Reproche malvenu fait au Chef de l’Etat de la RDC qui n’aurait pas protégé le leader du MLC appréhendé par la Belgique pour le compte de la CPI, parce que nul pouvoir de la planète n’est plus autorisé à contrevenir ni à bloquer la justice de rétablir les droits bafoués à travers le monde

Lorsque les Congolais ont fini par faire bon coeur contre mauvaise fortune en acceptant le sort du leader du Mlc, ils ont compris qu’il ne peut pas mourir seul. Car, se dit-on, tous les politiciens ne sont-ils pas les mêmes ? Pendant que JP Bemba est en prison en Belgique, il faut tout faire pour enlever des lustres à ses adversaires politiques. La personne la plus visée, c’est le chef de l’Etat, Joseph Kabila.
On le présente comme un méchant, un revanchard parce qu’il n’a pas osé prendre la défense de son adversaire. C’est dans ce cadre, pour convaincre l’opinion, qu’on a tiré des exemples dans l’histoire récente d’arrestation à l’étranger des personnalités africaines. Amalgame, confusion, manipulation, on ne recule devant rien pour faire accepter par l’opinion des faits qui n’ont aucun lien avec la situation de JP Bemba. On a cité en exemple Nicolas Sarkozy qui a défendu les citoyens français quoi qu’ils aient fait au Tchad.
Première malheureuse comparaison, Sarkozy ne court pas au secours de ses opposants. C’est d’un. De deux, L’affaire de l’Arche de Zoé est une affaire d’une justice nationale d’un pays qui a des accords avec la France. C’est finalement sur ces accords que porteront les débats et c’est de ces accords qu’est sortie la solution finale. Même dans ce cas, le gouvernement français avait laissé la justice dire le droit jusqu’au bout. Si on compare avec l’affaire JP Bemba, il s’agit d’une affaire de la justice internationale.

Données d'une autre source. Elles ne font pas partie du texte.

-- ==== Sys2Proof/Machine/Mem.lean ====
section
/-! DEFINITION. Memory: bytes and bound records (R82-R87, R102), update-only partials (R128, R212), keys (R302, R303),
migration locks (R134, R299), the accesses of a location, and the cached lines (R107, R108). Every write of physical memory goes
through `memSet`, every record through `setRec`. -/

namespace Sys2Proof.Machine

abbrev Out := Host.Outcome State Fault Refusal

/-! ## Free values (log 3) -/

def drawWord (s : State) : Word × State := (Config.freeWord s.fresh, { s with fresh := s.fresh + 1 })
def drawBool (s : State) : Bool × State := (Config.freeBool s.fresh, { s with fresh := s.fresh + 1 })

/-! ## Partitions -/

def partOf (s : State) (p : Nat) : Part := Map.get Part.reset s.parts p
def setPart (s : State) (p : Nat) (f : Part → Part) : State := { s with parts := Map.put s.parts p (f (partOf s p)) }

/-! ## Bytes -/

/-- The byte at a physical address; an unlisted one reads 0 (log 4). -/
def memGet (m : Memory) (a : Nat) : Byte := Map.get 0 m a

/-- Write one byte, keeping the canonical form. -/
def memSet (m : Memory) (a : Nat) (b : Byte) : Memory := Map.putD 0 m a b

/-- The canonical form of memory: addresses strictly rising, no listed byte equal to 0. -/
def memWf (m : Memory) : Bool := Map.wf 0 m

def memBytes (m : Memory) (a n : Nat) : List Byte := (List.range n).map (fun i => memGet m (a + i))

def memWrite (m : Memory) (a : Nat) : List Byte → Memory
  | [] => m
  | b :: r => memWrite (memSet m a b) (a + 1) r

/-- Little-endian value of bytes (R3). -/
def leNat : List Byte → Nat
  | [] => 0
  | b :: r => b.toNat + 256 * leNat r

/-- The `n` little-endian bytes of a value. -/
def leBytes : Nat → Nat → List Byte
  | 0, _ => []
  | n + 1, v => BitVec.ofNat 8 v :: leBytes n (v / 256)

/-! ## Bound records (R82-R84) -/

def recCode (r : BRec) (i : Nat) : BitVec 3 := (r.codes >>> (3 * i)).setWidth 3

def recSetCode (r : BRec) (i : Nat) (c : BitVec 3) : BRec :=
  { r with codes := (r.codes &&& ~~~((7#96) <<< (3 * i))) ||| (c.setWidth 96 <<< (3 * i)) }

/-- The bound a code decodes to (Table 4-8). -/
def codeBound (e : Byte) (c : BitVec 3) : BitVec 16 :=
  if c = 0 then 0
  else if c = 7 ∧ e = 255 then bndInf
  else upDy (dyPow ((e.toNat : Int) - 134 + c.toNat))

def recBound (r : BRec) (i : Nat) : BitVec 16 := codeBound r.e (recCode r i)

/-- The least c with 2^c ≥ b, for a nonzero code; 128 for unbounded (R84). -/
def ceilLog (b : BitVec 16) : Int :=
  match bdOf b with
  | none => 128
  | some d => if dyEq d (dyPow (dyLog d)) then dyLog d else dyLog d + 1
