-- ==== Sys2Proof/Machine/Cache.lean ====
section
/-! DEFINITION. What an access does in the package beside memory: snoops and the dies that answer them (R344, R345), read
combining (R342), cached lines, and the accesses of the device's own agents at a physical address (R364). -/

namespace Sys2Proof.Machine

def dieOf (s : State) (d : Nat) : Die := Map.get Die.reset s.pkg.dies d
def setDie (s : State) (d : Nat) (f : Die → Die) : State :=
  { s with pkg := { s.pkg with dies := Map.putD Die.reset s.pkg.dies d (f (dieOf s d)) } }

/-! ## Snoops (R344) -/

/-- No fault: the access cannot be made yet and is made again later; nothing of its instruction takes effect. It waits for
the answer of a die to a snoop (R344): arg0 is the die's number plus 1. -/
def waitInfo (d : Nat) : FInfo := ⟨16, 0, BitVec.ofNat 64 (d + 1), 0⟩

/-- The same, where it waits for partition p's migration lock on a page-table entry whose AC or DT it must set (R293). -/
def waitLock (p : Nat) : FInfo := ⟨16, 0, 0, BitVec.ofNat 64 p⟩

def FInfo.waits (f : FInfo) : Bool := f.cause == 16

/-- Whether a die does not answer a snoop yet: its link sleeps, or it has been slow to answer, and may then answer or not
(R345, Table 21-3). -/
def silent (s : State) (d : Nat) : Bool :=
  (dieOf s d).asleep || ((dieOf s d).slow && !(dieOf s d).fenced && !Config.answers s.acts d)

/-- A die whose answer to a snoop an access must wait for. -/
def silentDie (s : State) (core : Option Nat) (line : Nat) (w : Bool) : Option Nat := (snooped s core line w).find? (silent s)

/-- The lines of a physical range that some L1, stash or partial holds. -/
def heldLines (s : State) (a n : Nat) : List Nat :=
  ((s.mem.l1.map (fun e => l1Line e.1) ++ s.coreGroups.flatMap (fun e => e.2.slines.map (fun l => l.2.line))
    ++ s.mem.partials.map (fun p => lineOf p.pa)).filter (fun l => decide (l * 128 < a + n) && decide (a < l * 128 + 128))).eraseDups

/-- A die whose answer an access to a physical range must wait for. -/
def rangeSilent (s : State) (core : Option Nat) (a n : Nat) (w : Bool) : Option Nat :=
  (heldLines s a n).findSome? (fun l => silentDie s core l w)

/-- A snoop is sent to a die whose link sleeps: the link is waking, and the snoop is held. -/
def wakeDie (s : State) (d : Nat) : State := setDie s d (fun x => if x.asleep then { x with waking := true } else x)

/-- The dies that lanes wait for are woken. -/
def wakeFor (s : State) (fs : List FInfo) : State :=
  fs.foldl (fun s f => if f.waits && f.arg0 != 0 then wakeDie s (f.arg0.toNat - 1) else s) s

/-- Dies that answer a snoop: SLOW is cleared at an answer (Table 21-7). -/
def answered (s : State) (core : Option Nat) (line : Nat) (w : Bool) : State :=
  (snooped s core line w).foldl (fun s d => setDie s d (fun x => { x with slow := false })) s

/-! ## Read combining (R342) -/

/-- An entry that a plain read of a line under a key may join. -/
def joins (line key : Nat) (e : Comb) : Bool := e.line == line && e.key == key && e.open_

/-- A plain read reaches the slice of its line: it joins the open entry, or opens one while the line is being filled or the
reply queue is long. -/
def combineRead (s : State) (cluster line key : Nat) : State :=
  let slice := sliceOf (line * 128)
  if s.pkg.combs.any (joins line key) then
    { s with pkg := { s.pkg with combs := s.pkg.combs.map (fun e =>
        if joins line key e && !e.joined.contains cluster then { e with joined := e.joined ++ [cluster] } else e) } }
  else if (Map.get? s.mem.l2 line).isNone || Config.repliesQueued s.mem.uses slice then
    { s with pkg := { s.pkg with combs := s.pkg.combs ++ [⟨slice, line, key, [cluster], s.clock, true⟩] } }
  else s

/-- What a read or write of a location does beside memory. `plain` says that a read may combine; it does so when it misses
its core's L1. -/
def cacheAcc (s : State) (core : Option Nat) (evc : Nat) (plain : Bool) (l : Loc) (w : Bool) : State :=
  match l with
  | .scr _ _ => s
  | .phys a k _ =>
    let line := lineOf a
    let s := answered s core line w
    let s := if w then combineWrite s line
      else match core with
        | some c => if plain && (Map.get? s.mem.l1 (l1Key c line)).isNone then combineRead s (c / 4) line k else s
        | none => s
    { s with mem := cacheUse s.mem core evc line w }

/-- An access made at the home. -/
def homeAcc (s : State) (l : Loc) (w : Bool) : State := cacheAcc s none 2 false l w

/-! ## The device's own agents (R364) -/

/-- A write at once by one of the device's own agents (R364), made at the home: the line keeps the key it is held under, its record
takes bound 0 for each word where the frame has a chunk, and no L1 or stash keeps a copy. -/
def physPoke (s : State) (a : Nat) (l : List Byte) : State :=
  let s := homeAcc s (physLoc a) true
  dropStash { s with mem := putStore (combineLine s.mem (lineOf a)) true false a l (List.replicate (l.length / 4) 0) } (lineOf a) none

/-- Such a write, held under a lock. -/
def physStore (s : State) (a : Nat) (l : List Byte) : State :=
  match holdOf s a with
  | some p => holdWrite s p ⟨0, physLoc a, none, .store l (List.replicate (l.length / 4) 0) false 0, none, .land⟩
  | none => physPoke s a l

def physWrite64 (s : State) (a : Nat) (v : DWord) : State := physStore s a (leBytes 8 v.toNat)
def physWrite32 (s : State) (a : Nat) (v : Word) : State := physStore s a (leBytes 4 v.toNat)

end Sys2Proof.Machine
end

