/-- LNCH answers a group's active lanes. -/
def lnchAnswer (x : LnchOps) (gid : Nat) (act : List Nat) (s : State) (d : Nat) : State :=
  advance (act.foldl (fun s k => modThread s k (fun t => tSet t x.d (w32 d))) s) gid

/-- The record is copied to a location that no lock holds, and the tail advanced, as one step. -/
def lnchTake (x : LnchOps) (data : List Byte) (gid : Nat) (act : List Nat) (t : Thread) (l : Loc) (s : State) : State :=
  let s := (pokeLoc s l none (data.take 128) (List.replicate 32 0) false).1
  let s := (pokeLoc s (locPlus l 128) none (data.drop 128) (List.replicate 32 0) false).1
  lnchAnswer x gid act (modLq s (threadPart s t) (tWord t x.b).toNat (lqPush (!t.priv))) 0

/-- The queue's part of LNCH with the record read: the record is copied and the tail advanced in one step. A migration lock
on the slot holds the whole step, and the group keeps the record it read (R134). -/
def lnchSubmit (x : LnchOps) (data : List Byte) (gid : Nat) (g : Group) (act : List Nat) (t : Thread) (s : State) : State :=
  let p := threadPart s t
  let n := (tWord t x.b).toNat
  if heldFor s p (.group gid) then s
  else match lnchRefuses (lqOf s p n) n with
    | some d => lnchAnswer x gid act s d
    | none =>
      let w : Who := ⟨p, none, true⟩
      let va := lqSlotVa (lqOf s p n) (lqOf s p n).tail.toNat
      match reach s w va .write with
      | (.error f, s) => faultAll s gid g act (fun _ => f)
      | (.ok l, s) =>
        match locLock s l with
        | some q => holdWrite (setHold s gid (.lnch data)) q ⟨0, l, some ⟨w, va, .write⟩, .own, some (p, .group gid), .land⟩
        | none => lnchTake x data gid act t l s

/-- LNCH (R262) of a group: the record is the lowest active lane's; a fault of reading it is every active lane's (DESIGN CHOICE,
log 101). -/
def lnchOp (x : LnchOps) (gid : Nat) (g : Group) (act : List Nat) (s : State) : State :=
  match act.head?.bind (getThread s) with
  | none => advance s gid
  | some t =>
    match g.hold with
    | .lnch data => lnchSubmit x data gid g act t s
    | _ =>
      if !fullWarp s g then faultAll s gid g act (fun _ => partialMask s g)
      else match resolve s t .sc ((tWord t x.a).setWidth 64) 64 256 .read with
        | (.error f, s) => faultAll s gid g act (fun _ => f)
        | (.ok a, s) =>
          let (got, s) := accRead s a 256
          lnchSubmit x got.bytes gid g act t s

def execLnch (x : LnchOps) (s : State) : Out := .next (groupOp x.g (lnchOp x) s)

/-- A JOB that a lock held is made at its object's location, at its turn among the held writes (R299); a scheduler that is full holds
it again, as R116 says. -/
def jobMade (gid : Nat) (g : Group) (c : Card) (l : Loc) (s : State) : State :=
  let act := jobLanes s g
  match act.head?.bind (getThread s) with
  | some t => if jobsFull (partOf s (threadPart s t)) then s else jobTake c gid g act t ⟨l, none⟩ s
  | none => advance s gid

/-- Whether a queue's free slot is still the one that a held LNCH came to. -/
def sameSlot (s : State) (h : Held) (p n : Nat) : Bool := h.via.any (fun v => v.va == lqSlotVa (lqOf s p n) (lqOf s p n).tail.toNat)

/-- An LNCH that a lock held is made in its slot, at its turn among the held writes (R299), unless the queue has changed meanwhile. -/
def lnchLanded (x : LnchOps) (data : List Byte) (gid : Nat) (g : Group) (h : Held) (s : State) : State :=
  let act := activeOf s g x.g
  match act.head?.bind (getThread s) with
  | none => advance s gid
  | some t =>
    let p := threadPart s t
    let n := (tWord t x.b).toNat
    if (lnchRefuses (lqOf s p n) n).isNone && sameSlot s h p n then lnchTake x data gid act t h.loc s
    else lnchSubmit x data gid g act t s

/-- A group's JOB or LNCH that a lock held whole is made; a group stopped for a save issues it again later. -/
def groupLanded (gid : Nat) (h : Held) (s : State) : State :=
  match getGroup s gid with
  | none => s
  | some g =>
    if groupStopped s g then s
    else match g.hold, groupInstr g with
      | .jobFull c, some (.job _) => jobMade gid g c h.loc s
      | .lnch data, some (.lnch x) => lnchLanded x data gid g h s
      | _, _ => s

end Sys2Proof.Machine
end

La Belgique n’est dans cette affaire que le bras alors que la Cpi est la tête. Le gouvernement congolais ne peut intervenir qu’auprès de la Cpi. Cette intervention ne pourrait se faire qu’au regard des accords entre Kinshasa et la Cpi. Ces accords n’obligent la Rdc qu’à coopérer avec la Cpi. C’est-à-dire que Kinshasa, impuissant, n’avait qu’à prendre acte.
On est presque dans le même cas de figure dans l’affaire des officiers du Congo Brazzaville mêlés par la justice française dans l’affaire des disparus du beach. Ici encore, il n’est question pour le gouvernement congolais de Brazzaville d’aller en France tirer des opposants des griffes de la justice française. C’est d’un.

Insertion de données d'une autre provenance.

/-! ## Taking a record (R277) -/

/-- Queues in the order of service: by class, within one round-robin from the one served last. -/
def queueOrder (q : Part) : List Nat :=
  (List.range 4).flatMap (fun c =>
    ((List.range 16).map (fun i => (Map.get 15 q.lqLast c + 1 + i) % 16)).filter (fun n => lqClass (Map.get LQueue.reset q.lqs n) == c))

/-- The queue whose record the distributor takes next; not one whose STATUS write a migration lock holds. -/
def nextQueue (s : State) (p : Nat) : Option Nat :=
  (queueOrder (partOf s p)).find? (fun n => lqState (lqOf s p n) == 1 && !lqEmpty (lqOf s p n) && !heldFor s p (.take n))

/-- An index's state; one that the map does not list is pending. -/
def idxSt (l : Launch) (i : Nat) : IdxSt := Map.get .pending l.idx i
def setIdx (i : Nat) (x : IdxSt) (l : Launch) : Launch := { l with idx := Map.putD .pending l.idx i x }

/-- GCUR := G with DONE clear, at the header's location (R279). -/
def headerAt (l : Launch) (w : Who) (loc : Loc) (s : State) : State :=
  let (g, s) := readLoc s (locPlus loc 8) 4
  let s := storeLoc s loc (leBytes 4 l.g) [0] (some ⟨w, l.r.cbmp, .write⟩)
  storeLoc s (locPlus loc 8) (leBytes 4 (leNat g.bytes / 2 * 2)) [0] (some ⟨w, l.r.cbmp + 8, .write⟩)

/-- The header's write at acceptance; a fault of it is waited on (R283). -/
def initBitmap (s : State) (p : Nat) (l : Launch) (at_ : Except FInfo Loc) : State :=
  if l.r.cbmp = 0 then s
  else match at_ with
    | .error f => agentWait s p (.header l.serial) f
    | .ok loc => headerAt l (distWho p l) loc s

/-- The header's write made again after a retry. -/
def headerAgain (s : State) (p serial : Nat) : State :=
  match launchOf s p serial with
  | none => s
  | some l => match reach s (distWho p l) l.r.cbmp .write with
    | (.ok loc, s) => headerAt l (distWho p l) loc s
    | (.error f, s) => if f.waits then silentWait s p (.header serial) f else agentWait s p (.header serial) f

def mkLaunch (p serial cls : Nat) (r : LRec) (place : List Nat) : Launch :=
  { part := p, serial := serial, cls := cls, priv := r.priv, r := r, g := r.g, place := place, idx := [], waits := [],
    closed := false, published := false }

/-- The queue enters error (Table 16-3). -/
def lqError (s : State) (p n : Nat) (f : FInfo) : State :=
  postEvent (modLq s p n (lqSetState 3)) p (domeSrc p) 7 f.cause f.reason (d64 n) 0 0

/-- The head advances past a slot whose STATUS is written; a queue turned off since stays empty. -/
def takeDone (p n : Nat) (s : State) : State :=
  modLq s p n (fun q => if lqEmpty q then q else { q with
    head := w32 ((q.head.toNat + 1) % lqSlots q), userSlots := q.userSlots.filter (fun x => x != q.head.toNat) })

/-- Steps 2 to 4 of R277 for a record with its status: number it, write SERIAL and STATUS, advance the head. The head waits
for a STATUS that a migration lock holds. -/
def takeRecord (p n : Nat) (w : Who) (wl : Loc) (va : DWord) (r : LRec) (st : Nat) (place : List Nat) (hdr : Except FInfo Loc)
    (s : State) : State :=
  let serial := (partOf s p).serialNext
  let cls := lqClass (lqOf s p n)
  let s := if st = 1 then
      let x := mkLaunch p serial cls r place
      let s := setPart { s with launches := Map.put s.launches (launchKey p serial) x } p
        (fun q => { q with serialNext := (serial + 1) % 2 ^ 48 })
      initBitmap s p x hdr
    else s
  let s := setPart s p (fun q => { q with lqLast := Map.put q.lqLast cls n })
  agentWrite s p (.take n) (locPlus wl 0xF0) (some ⟨w, va + 0xF0, .write⟩)
    (.store (leBytes 8 (if st = 1 then serial else 0) ++ leBytes 8 st) [0, 0, 0, 0] false 0) (fun _ => takeDone p n)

De deux, il s’agit d’une affaire qui s’était passée au Congo Brazzaville et dans laquelle la justice congolaise était compétente. La discussion entre les autorités de Brazzaville et celles de Paris ont tourné autour du respect de la procédure.
Il ne revenait pas à la justice française de happer un officiel congolais en mission officielle en Hexagone pour une affaire dans laquelle la justice locale ne s’était pas déclarée incompétente. Finalement, le procès a eu lieu à Brazzaville. Pour le cas de JP Bemba, les faits ne se sont pas déroulés en Rdc. La justice congolaise ne peut pas réclamer. JP Bemba pour le juger au pays. Il ne pouvait qu’être jugé par la justice centrafricaine qui s’est déclarée incompétente et avait saisi la justice internationale. Par quel bout Joseph Kabila devrait-il prendre ce dossier pour tirer le leader du Mlc des griffes de la justice internationale ?

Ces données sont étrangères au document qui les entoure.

-- ==== Sys2Proof/Machine/Boot.lean ====
section
/-! DEFINITION. Start-up and recovery (R361, R362), and SPDM over the DOE mailbox (R363). -/

namespace Sys2Proof.Machine

def setBoot (s : State) (f : Boot → Boot) : State := { s with boot := f s.boot }

/-! ## Verifying an image -/

/-- The REASON for which the ROM rejects an image, or its security version. A header that states more bytes than there
are, or states none, is malformed. -/
def checkImage (img : List Byte) : Except Nat (BitVec 16) :=
  match Config.imageHeader img with
  | none => .error 3
  | some (n, v) =>
    if img.length < n then .error 3
    else if !Config.signatureValid img then .error 1
    else if v < Config.minSvn then .error 2
    else .ok v

/-- A failed start: FAILS counts it, and the ROM has the Dome die again. -/
def startFailed (reason : Nat) (b : Boot) : Boot :=
  { b with mode := 0, reason := BitVec.ofNat 8 reason, cause := BitVec.ofNat 8 reason, fails := if b.fails = 3 then 3 else b.fails + 1 }

/-- SVN[31:16] once the ROM has read an image: the version its header states. -/
def imageSvn (img : List Byte) (old : BitVec 16) : BitVec 16 := match Config.imageHeader img with
  | some (_, v) => v
  | none => old

/-- The ROM's part of a start (R361, R362): minimal mode with FAILS at 3, where REASON holds the cause of the last failure; else the
image is read, verified and run. -/
def romStart (readable : Bool) (b : Boot) : Boot :=
  if b.fails = 3 then { b with mode := 3, reason := b.cause }
  else if !readable || b.flash.isEmpty then startFailed 7 b
  else
    let b := { b with svn := imageSvn b.flash b.svn }
    match checkImage b.flash with
    | .error r => startFailed r b
    | .ok _ => { b with mode := 1 }

/-- What the memories hold after a start, of which no rule speaks: what they held, with every line written back; since no slot holds
its key any more, under none of them (DESIGN CHOICE, log 115). -/
def startMem (fresh : Nat) (m0 : MemSys) : MemSys :=
  let m := ((m0.partials.map (fun p => lineOf p.pa)).eraseDups).foldl combineLine m0
  let ks := ((m.keyOf.map (·.2)).filter (fun k => decide (k < 2048))).eraseDups
  { MemSys.reset with
    bytes := m.bytes, cipher := m.cipher, keyOf := m.keyOf.map (fun e => (e.1, nameOf m e.2)),
    keyNames := ks.foldl (fun n k => Map.put n k (2048 * (fresh + 1) + k)) m.keyNames }

/-- What outlives a start in the boot block: FAILS with the last failure's cause, REASON, the flash, and the version last read. -/
def startBoot (b : Boot) : Boot :=
  { Boot.reset with fails := b.fails, flash := b.flash, reason := b.reason, cause := b.cause, svn := b.svn }

/-- DEVICE_START (R361): a start, cold or by host reset. All but what the boot block keeps and the memories hold is at its
reset value. Whether the flash can be read is open. -/
def execDeviceStart (s : State) : Out :=
  .next { State.reset with
    agenda := s.agenda, fresh := s.fresh + 1, mem := startMem s.fresh s.mem,
    boot := romStart (Config.flashReadable s.fresh) (startBoot s.boot) }

/-- FIRMWARE_TIMEOUT (R361): MODE is not 2 within 5 s. -/
def execFirmwareTimeout (s : State) : Out := .next (if s.boot.mode = 1 then setBoot s (startFailed 4) else s)

/-- What the management controller sets while the firmware starts, its values left open: HOST_KEY, the links that came up
with their peers, and the windows opened for remote copies (R354, R359, R360). -/
def trainedPort (f : Nat) (h : HostPort) : HostPort :=
  let link (l : Nat) : Bool × Bool × BitVec 19 := (Config.freeBool (f + 1 + l), false, (Config.freeWord (f + 1 + l)).setWidth 19)
  { h with
    hostKey := (Config.freeWord f).toNat % 2048,
    links := (List.range 12).map (fun l => (l, link l)) }

def trainedWindows (f : Nat) : Map InWindow :=
  (List.range 16).filterMap (fun w =>
    let g := f + 16 + 4 * w
    if Config.freeBool g then
      some (w, ⟨(Config.freeWord g).toNat * 4096, (Config.freeWord (g + 1)).toNat * 4096, (Config.freeWord (g + 2)).toNat % 2048,
        (Config.freeWord (g + 3)).setWidth 19⟩)
    else none)

/-- FIRMWARE_START_END (R361): MODE 2 and FAILS 0, or a failed start. -/
def execFirmwareStartEnd (e : StartEnd) (s : State) : Out :=
  .next (if s.boot.mode ≠ 1 then s
    else match e with
      | .ready =>
        let s := setBoot s (fun b => { b with mode := 2, fails := 0, reason := 0 })
        { s with host := trainedPort s.fresh s.host, mem := { s.mem with inWindows := trainedWindows s.fresh }, fresh := s.fresh + 80 }
      | .fatal => setBoot s (startFailed 5)
      | .trainingFailed => setBoot s (startFailed 6))

/-! ## Recovery (R362) -/

def bootCommit (v : Word) (b : Boot) : Boot := if v = 1 ∧ b.mode = 3 ∧ b.busy = false then { b with busy := true } else b

/-- BOOT_CMD_COMMIT. -/
def execBootCmdCommit (v : Word) (s : State) : Out := .next (setBoot s (bootCommit v))

/-- The image in the recovery window. -/
def recoveryImage (b : Boot) : List Byte := (List.range b.recLen.toNat).map (fun i => Map.get 0 b.recovery i)

/-- REC_LEN, then the image: the REASON of a refusal, or the image. -/
def checkRecovery (b : Boot) : Except Nat (List Byte) :=
  if b.recLen = 0 ∨ 2 ^ 24 < b.recLen.toNat then .error 3
  else match checkImage (recoveryImage b) with
    | .error r => .error r
    | .ok _ => .ok (recoveryImage b)

/-- RECOVERY_VERIFY_DONE: a valid image is written to flash, FAILS is 0 and the device restarts; else REASON is set and it
stays in minimal mode. -/
def execRecoveryVerifyDone (s : State) : Out :=
  .next (if s.boot.mode = 3 ∧ s.boot.busy = true then
      setBoot s (fun b => match checkRecovery b with
        | .error r => { b with busy := false, reason := BitVec.ofNat 8 r }
        | .ok img => { b with busy := false, flash := img, fails := 0, mode := 0 })
    else s)

/-! ## SPDM (R363) -/

def reply (s : State) (r : Reply) : Out := .next (setBoot s (fun b => { b with doe := r }))

/-- SPDM 1.3. -/
def execGetVersion (s : State) : Out := reply s (.version 1 3)

def execGetCapabilities (s : State) : Out := reply s (.capabilities Config.spdmCapabilities)

def execNegotiateAlgorithms (s : State) : Out := reply s (.algorithms "ECDSA P-384" "SHA-384")

/-- The digest of slot 0's chain, the only slot. -/
def execGetDigests (s : State) : Out := reply s (.digests 0 (Config.sha384 Config.certChain))

def execGetCertificate (slot : Nat) (s : State) : Out :=
  reply s (if slot = 0 then .certificate 0 Config.certChain else .error)

def execChallenge (slot : Nat) (nonce : List Byte) (s : State) : Out :=
  reply s (if slot = 0 then .challengeAuth 0 (Config.sha384 Config.certChain) (Config.deviceSign nonce) else .error)

/-- The partition map and the key-slot assignment, as measured. -/
def mapBytes (s : State) : List Byte :=
  (List.range 4).flatMap (fun p => leBytes 16 (partOf s p).clumask.toNat)
    ++ s.mem.keys.flatMap (fun e => leBytes 2 e.1 ++ [BitVec.ofNat 8 (bnum e.2.loaded), BitVec.ofNat 8 (e.2.owner.getD 255)])

def svnBytes (b : Boot) : List Byte := leBytes 2 b.svn.toNat

/-- A measurement block (Table 22-9). -/
def measurement (s : State) (i : Nat) : BitVec 384 :=
  match i with
  | 1 => Config.sha384 Config.bootRom
  | 2 => if s.boot.mode = 3 then 0 else Config.sha384 s.boot.flash
  | 3 => Config.sha384 (svnBytes s.boot)
  | 4 => Config.sha384 (mapBytes s)
  | _ => Config.sha384 Config.fuses

/-- The blocks an index asks for: one, or with 255 all. -/
def measured (i : Nat) : List Nat := if i = 255 then [1, 2, 3, 4, 5] else if 1 ≤ i ∧ i ≤ 5 then [i] else []

def execGetMeasurements (i : Nat) (nonce : List Byte) (s : State) : Out :=
  reply s (if (measured i).isEmpty then .error
    else .measurements ((measured i).map (fun n => (n, measurement s n))) (Config.deviceSign nonce))

end Sys2Proof.Machine
end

L’exemple le plus complaisant, c’est celui d’Ingrid Betancourt. Comment comparer cette dame qui n’est accusée d’aucun crime avec JP Bemba accusé de crimes contre l’humanité ? Par contre, on avait vu le gouvernement congolais s’impliquer dans le dossier Papa Wemba. Même dans ce cas, Kinshasa n’a pas cherché à ce que la justice belge innocente l’artiste, mais, le chef de l’Etat a payé la caution exigée par la justice pour qu’il retrouve la liberté.